**EXERCISE INSTRUCTIONS**
Show only those lines of the entries where the string "slots" is found.

**DATA UNDER STUDY**

-- ==== Sys2Proof/Laws/State.lean ====
section
/-! SUPPORT. One lemma for each field of `State` and each named update: what the field holds after it. True by
unfolding; later proofs cite these and never unfold an update. -/

namespace Sys2Proof.Machine

variable (s : State)

/-! ## `respond` -/

@[simp] theorem respond_linkOpen (cmd : Byte) (e : ErrorCode) (d : BitVec 64) : (s.respond cmd e d).linkOpen = s.linkOpen := rfl
@[simp] theorem respond_poisoned (cmd : Byte) (e : ErrorCode) (d : BitVec 64) : (s.respond cmd e d).poisoned = s.poisoned := rfl
@[simp] theorem respond_fault (cmd : Byte) (e : ErrorCode) (d : BitVec 64) : (s.respond cmd e d).fault = s.fault := rfl
@[simp] theorem respond_busy (cmd : Byte) (e : ErrorCode) (d : BitVec 64) : (s.respond cmd e d).busy = s.busy := rfl
@[simp] theorem respond_kaCount (cmd : Byte) (e : ErrorCode) (d : BitVec 64) : (s.respond cmd e d).kaCount = s.kaCount := rfl
@[simp] theorem respond_hostAddr (cmd : Byte) (e : ErrorCode) (d : BitVec 64) : (s.respond cmd e d).hostAddr = s.hostAddr := rfl
@[simp] theorem respond_slots (cmd : Byte) (e : ErrorCode) (d : BitVec 64) : (s.respond cmd e d).slots = s.slots := rfl
@[simp] theorem respond_expOpcode (cmd : Byte) (e : ErrorCode) (d : BitVec 64) : (s.respond cmd e d).expOpcode = s.expOpcode := rfl
@[simp] theorem respond_expSrc (cmd : Byte) (e : ErrorCode) (d : BitVec 64) : (s.respond cmd e d).expSrc = s.expSrc := rfl
@[simp] theorem respond_expAny (cmd : Byte) (e : ErrorCode) (d : BitVec 64) : (s.respond cmd e d).expAny = s.expAny := rfl
@[simp] theorem respond_resValid (cmd : Byte) (e : ErrorCode) (d : BitVec 64) : (s.respond cmd e d).resValid = s.resValid := rfl
@[simp] theorem respond_resHdr (cmd : Byte) (e : ErrorCode) (d : BitVec 64) : (s.respond cmd e d).resHdr = s.resHdr := rfl
@[simp] theorem respond_resHasPayload (cmd : Byte) (e : ErrorCode) (d : BitVec 64) : (s.respond cmd e d).resHasPayload = s.resHasPayload := rfl
@[simp] theorem respond_resLen (cmd : Byte) (e : ErrorCode) (d : BitVec 64) : (s.respond cmd e d).resLen = s.resLen := rfl
@[simp] theorem respond_resPay (cmd : Byte) (e : ErrorCode) (d : BitVec 64) : (s.respond cmd e d).resPay = s.resPay := rfl
@[simp] theorem respond_txLen (cmd : Byte) (e : ErrorCode) (d : BitVec 64) : (s.respond cmd e d).txLen = s.txLen := rfl
@[simp] theorem respond_txPay (cmd : Byte) (e : ErrorCode) (d : BitVec 64) : (s.respond cmd e d).txPay = s.txPay := rfl
@[simp] theorem respond_rxFifo (cmd : Byte) (e : ErrorCode) (d : BitVec 64) : (s.respond cmd e d).rxFifo = s.rxFifo := rfl
@[simp] theorem respond_txQ (cmd : Byte) (e : ErrorCode) (d : BitVec 64) : (s.respond cmd e d).txQ = s.txQ := rfl
@[simp] theorem respond_warnCount (cmd : Byte) (e : ErrorCode) (d : BitVec 64) : (s.respond cmd e d).warnCount = s.warnCount := rfl
@[simp] theorem respond_lastWarnOpcode (cmd : Byte) (e : ErrorCode) (d : BitVec 64) : (s.respond cmd e d).lastWarnOpcode = s.lastWarnOpcode := rfl
@[simp] theorem respond_lastWarnSrc (cmd : Byte) (e : ErrorCode) (d : BitVec 64) : (s.respond cmd e d).lastWarnSrc = s.lastWarnSrc := rfl
@[simp] theorem respond_lastErr (cmd : Byte) (e : ErrorCode) (d : BitVec 64) : (s.respond cmd e d).lastErr = s.lastErr := rfl
@[simp] theorem respond_lastErrCmd (cmd : Byte) (e : ErrorCode) (d : BitVec 64) : (s.respond cmd e d).lastErrCmd = s.lastErrCmd := rfl
@[simp] theorem respond_evDone (cmd : Byte) (e : ErrorCode) (d : BitVec 64) : (s.respond cmd e d).evDone = s.evDone := rfl
@[simp] theorem respond_evHomed (cmd : Byte) (e : ErrorCode) (d : BitVec 64) : (s.respond cmd e d).evHomed = s.evHomed := rfl
@[simp] theorem respond_port (cmd : Byte) (e : ErrorCode) (d : BitVec 64) : (s.respond cmd e d).port = s.port := rfl
@[simp] theorem respond_responses (cmd : Byte) (e : ErrorCode) (d : BitVec 64) : (s.respond cmd e d).responses = s.responses ++ [⟨cmd, e, d⟩] := rfl
@[simp] theorem respond_line (cmd : Byte) (e : ErrorCode) (d : BitVec 64) : (s.respond cmd e d).line = s.line := rfl
@[simp] theorem respond_cfg (cmd : Byte) (e : ErrorCode) (d : BitVec 64) : (s.respond cmd e d).cfg = s.cfg := rfl
@[simp] theorem respond_opens (cmd : Byte) (e : ErrorCode) (d : BitVec 64) : (s.respond cmd e d).opens = s.opens := rfl
@[simp] theorem respond_schedule (cmd : Byte) (e : ErrorCode) (d : BitVec 64) : (s.respond cmd e d).schedule = s.schedule := rfl
@[simp] theorem respond_draws (cmd : Byte) (e : ErrorCode) (d : BitVec 64) : (s.respond cmd e d).draws = s.draws := rfl
@[simp] theorem respond_epoch (cmd : Byte) (e : ErrorCode) (d : BitVec 64) : (s.respond cmd e d).epoch = s.epoch := rfl

/-! ## `endCommand` -/

@[simp] theorem endCommand_linkOpen : s.endCommand.linkOpen = s.linkOpen := rfl
@[simp] theorem endCommand_poisoned : s.endCommand.poisoned = s.poisoned := rfl
@[simp] theorem endCommand_fault : s.endCommand.fault = s.fault := rfl
@[simp] theorem endCommand_busy : s.endCommand.busy = s.busy := rfl
@[simp] theorem endCommand_kaCount : s.endCommand.kaCount = s.kaCount := rfl
@[simp] theorem endCommand_hostAddr : s.endCommand.hostAddr = s.hostAddr := rfl
@[simp] theorem endCommand_slots : s.endCommand.slots = s.slots := rfl
@[simp] theorem endCommand_expOpcode : s.endCommand.expOpcode = s.expOpcode := rfl
@[simp] theorem endCommand_expSrc : s.endCommand.expSrc = s.expSrc := rfl
@[simp] theorem endCommand_expAny : s.endCommand.expAny = s.expAny := rfl
@[simp] theorem endCommand_resValid : s.endCommand.resValid = s.resValid := rfl
@[simp] theorem endCommand_resHdr : s.endCommand.resHdr = s.resHdr := rfl
@[simp] theorem endCommand_resHasPayload : s.endCommand.resHasPayload = s.resHasPayload := rfl
@[simp] theorem endCommand_resLen : s.endCommand.resLen = s.resLen := rfl
@[simp] theorem endCommand_resPay : s.endCommand.resPay = s.resPay := rfl
@[simp] theorem endCommand_txLen : s.endCommand.txLen = s.txLen := rfl
@[simp] theorem endCommand_txPay : s.endCommand.txPay = s.txPay := rfl
@[simp] theorem endCommand_rxFifo : s.endCommand.rxFifo = s.rxFifo := rfl
@[simp] theorem endCommand_txQ : s.endCommand.txQ = s.txQ := rfl
@[simp] theorem endCommand_warnCount : s.endCommand.warnCount = s.warnCount := rfl
@[simp] theorem endCommand_lastWarnOpcode : s.endCommand.lastWarnOpcode = s.lastWarnOpcode := rfl
@[simp] theorem endCommand_lastWarnSrc : s.endCommand.lastWarnSrc = s.lastWarnSrc := rfl
@[simp] theorem endCommand_lastErr : s.endCommand.lastErr = s.lastErr := rfl
@[simp] theorem endCommand_lastErrCmd : s.endCommand.lastErrCmd = s.lastErrCmd := rfl
@[simp] theorem endCommand_evDone : s.endCommand.evDone = s.evDone := rfl
@[simp] theorem endCommand_evHomed : s.endCommand.evHomed = s.evHomed := rfl
@[simp] theorem endCommand_port : s.endCommand.port = none := rfl
@[simp] theorem endCommand_responses : s.endCommand.responses = s.responses := rfl
@[simp] theorem endCommand_line : s.endCommand.line = s.line := rfl
@[simp] theorem endCommand_cfg : s.endCommand.cfg = s.cfg := rfl
@[simp] theorem endCommand_opens : s.endCommand.opens = s.opens := rfl
@[simp] theorem endCommand_schedule : s.endCommand.schedule = s.schedule := rfl
@[simp] theorem endCommand_draws : s.endCommand.draws = s.draws := rfl
@[simp] theorem endCommand_epoch : s.endCommand.epoch = s.epoch := rfl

**TASK SOLUTION**
@[simp] theorem respond_slots (cmd : Byte) (e : ErrorCode) (d : BitVec 64) : (s.respond cmd e d).slots = s.slots := rfl
@[simp] theorem endCommand_slots : s.endCommand.slots = s.slots := rfl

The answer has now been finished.